Fashions of London and Paris, September 1805.

“Promenade Dresses”

Mourning Dresses September 1805The fashions for this month, in all the British publications that included fashion prints, showed full mourning. This was due to the death of the Duke of Gloucester, the king’s younger brother, on August 25. The Lord Chamberlain had declared that both Court and General Mourning should be observed beginning September 1.

The dresses shown here represent full or deep mourning, ie unrelieved black in fabrics with a matte finish. It is worth noting that these dresses are designated “Promenade Dresses,” which indicates they would have been worn during the fashionable promenade hours of late afternoon in Hyde Park, or other public places. So, deep mourning, at least for a public figure, did not require one to curtail all one’s social activities.
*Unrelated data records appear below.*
-- ==== Sys2Proof/Laws/PerInstr.lean ====
section
/-! SUPPORT. A family of statements with one lemma for each instruction: an instruction is encoded in one or two words, two
exactly when it has a second word (R73). -/

namespace Sys2Proof.Laws.EncodedLength

open Sys2Proof

/-- The encoding of the instruction has two words if it is long, else one. -/
def Statement (i : Instr) : Prop := (encode i).length = if i.isLong then 2 else 1

theorem operand (base : Byte) (rd : Reg) (src : Operand) :
    (encodeOperand base rd src).length = if src.isLong then 2 else 1 := by
  rcases src with m | _ | _ | _ <;> (try rfl)
  cases m <;> rfl

theorem memForm (base : Byte) (rd : Reg) (m : MemForm) :
    (encodeMem base rd m).length = if m.isLong then 2 else 1 := by
  cases m <;> rfl

theorem port (base : Byte) (rd : Reg) (p : Port) : (encodePort base rd p).length = if p.isLong then 2 else 1 := by
  cases p <;> rfl

theorem target (base : Byte) (code : Nibble) (t : Target) : (encodeTarget base code t).length = 2 := by
  cases t <;> rfl

theorem no : Statement (.no) := rfl

theorem ld (rd : Reg) (src : Operand) : Statement (.ld rd src) := operand _ _ _

theorem st (rd : Reg) (m : MemForm) : Statement (.st rd m) := memForm _ _ _

theorem add (rd : Reg) (src : Operand) : Statement (.add rd src) := operand _ _ _

theorem sub (rd : Reg) (src : Operand) : Statement (.sub rd src) := operand _ _ _

theorem cmp (rd : Reg) (src : Operand) : Statement (.cmp rd src) := operand _ _ _

theorem and (rd : Reg) (src : Operand) : Statement (.and rd src) := operand _ _ _

theorem or (rd : Reg) (src : Operand) : Statement (.or rd src) := operand _ _ _

theorem xor (rd : Reg) (src : Operand) : Statement (.xor rd src) := operand _ _ _

theorem adds (rd : Reg) (src : Operand) : Statement (.adds rd src) := operand _ _ _

theorem mul (rd : Reg) (src : Operand) : Statement (.mul rd src) := operand _ _ _

theorem div (rd : Reg) (src : Operand) : Statement (.div rd src) := operand _ _ _

theorem mod (rd : Reg) (src : Operand) : Statement (.mod rd src) := operand _ _ _

theorem shla (rd : Reg) (src : Operand) : Statement (.shla rd src) := operand _ _ _

theorem shll (rd : Reg) (src : Operand) : Statement (.shll rd src) := operand _ _ _

theorem shra (rd : Reg) (src : Operand) : Statement (.shra rd src) := operand _ _ _

theorem shrl (rd : Reg) (src : Operand) : Statement (.shrl rd src) := operand _ _ _

theorem jz (t : Target) : Statement (.jz t) := target _ _ _

theorem jc (t : Target) : Statement (.jc t) := target _ _ _

theorem jm (t : Target) : Statement (.jm t) := target _ _ _

theorem jo (t : Target) : Statement (.jo t) := target _ _ _

theorem jgt (t : Target) : Statement (.jgt t) := target _ _ _

theorem jge (t : Target) : Statement (.jge t) := target _ _ _

theorem jle (t : Target) : Statement (.jle t) := target _ _ _

theorem jlt (t : Target) : Statement (.jlt t) := target _ _ _

theorem jnz (t : Target) : Statement (.jnz t) := target _ _ _

theorem jnc (t : Target) : Statement (.jnc t) := target _ _ _

theorem jnm (t : Target) : Statement (.jnm t) := target _ _ _

theorem jno (t : Target) : Statement (.jno t) := target _ _ _

theorem jhi (t : Target) : Statement (.jhi t) := target _ _ _

theorem jls (t : Target) : Statement (.jls t) := target _ _ _

theorem jmp (t : Target) : Statement (.jmp t) := target _ _ _

theorem call (t : Target) : Statement (.call t) := target _ _ _

theorem inPort (rd : Reg) (p : Port) : Statement (.inPort rd p) := port _ _ _

theorem outPort (rd : Reg) (p : Port) : Statement (.outPort rd p) := port _ _ _

theorem push (rd : Reg) : Statement (.push rd) := rfl

theorem pop (rd : Reg) : Statement (.pop rd) := rfl

theorem ret : Statement (.ret) := rfl

theorem reti : Statement (.reti) := rfl

theorem svc : Statement (.svc) := rfl

theorem halt : Statement (.halt) := rfl

end Sys2Proof.Laws.EncodedLength
end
The king did declare, however, that all the London theatres should remain closed until after his brother’s funeral.

In a letter to her sister on August 30, 1805, Jane Austen says:  “I suppose everybody will be in black for the D. of G. Must we buy lace, or will ribbon do?”

The print is described in the magazine as follows:

“TWO WALKING DRESSES.

“Fig. 1–A short dress of black sarsnet trimmed with crape. A shawl cloak of black crape. Black chip bonnet.
“Fig. 2–A long dress of black Italian gauze over black sarsnet. A scarf of black crape. Black chip hat.”

In the General Observations in this issue of the magazine, it states: “So general is the present mourning, that not a colour of any description is to be seen.”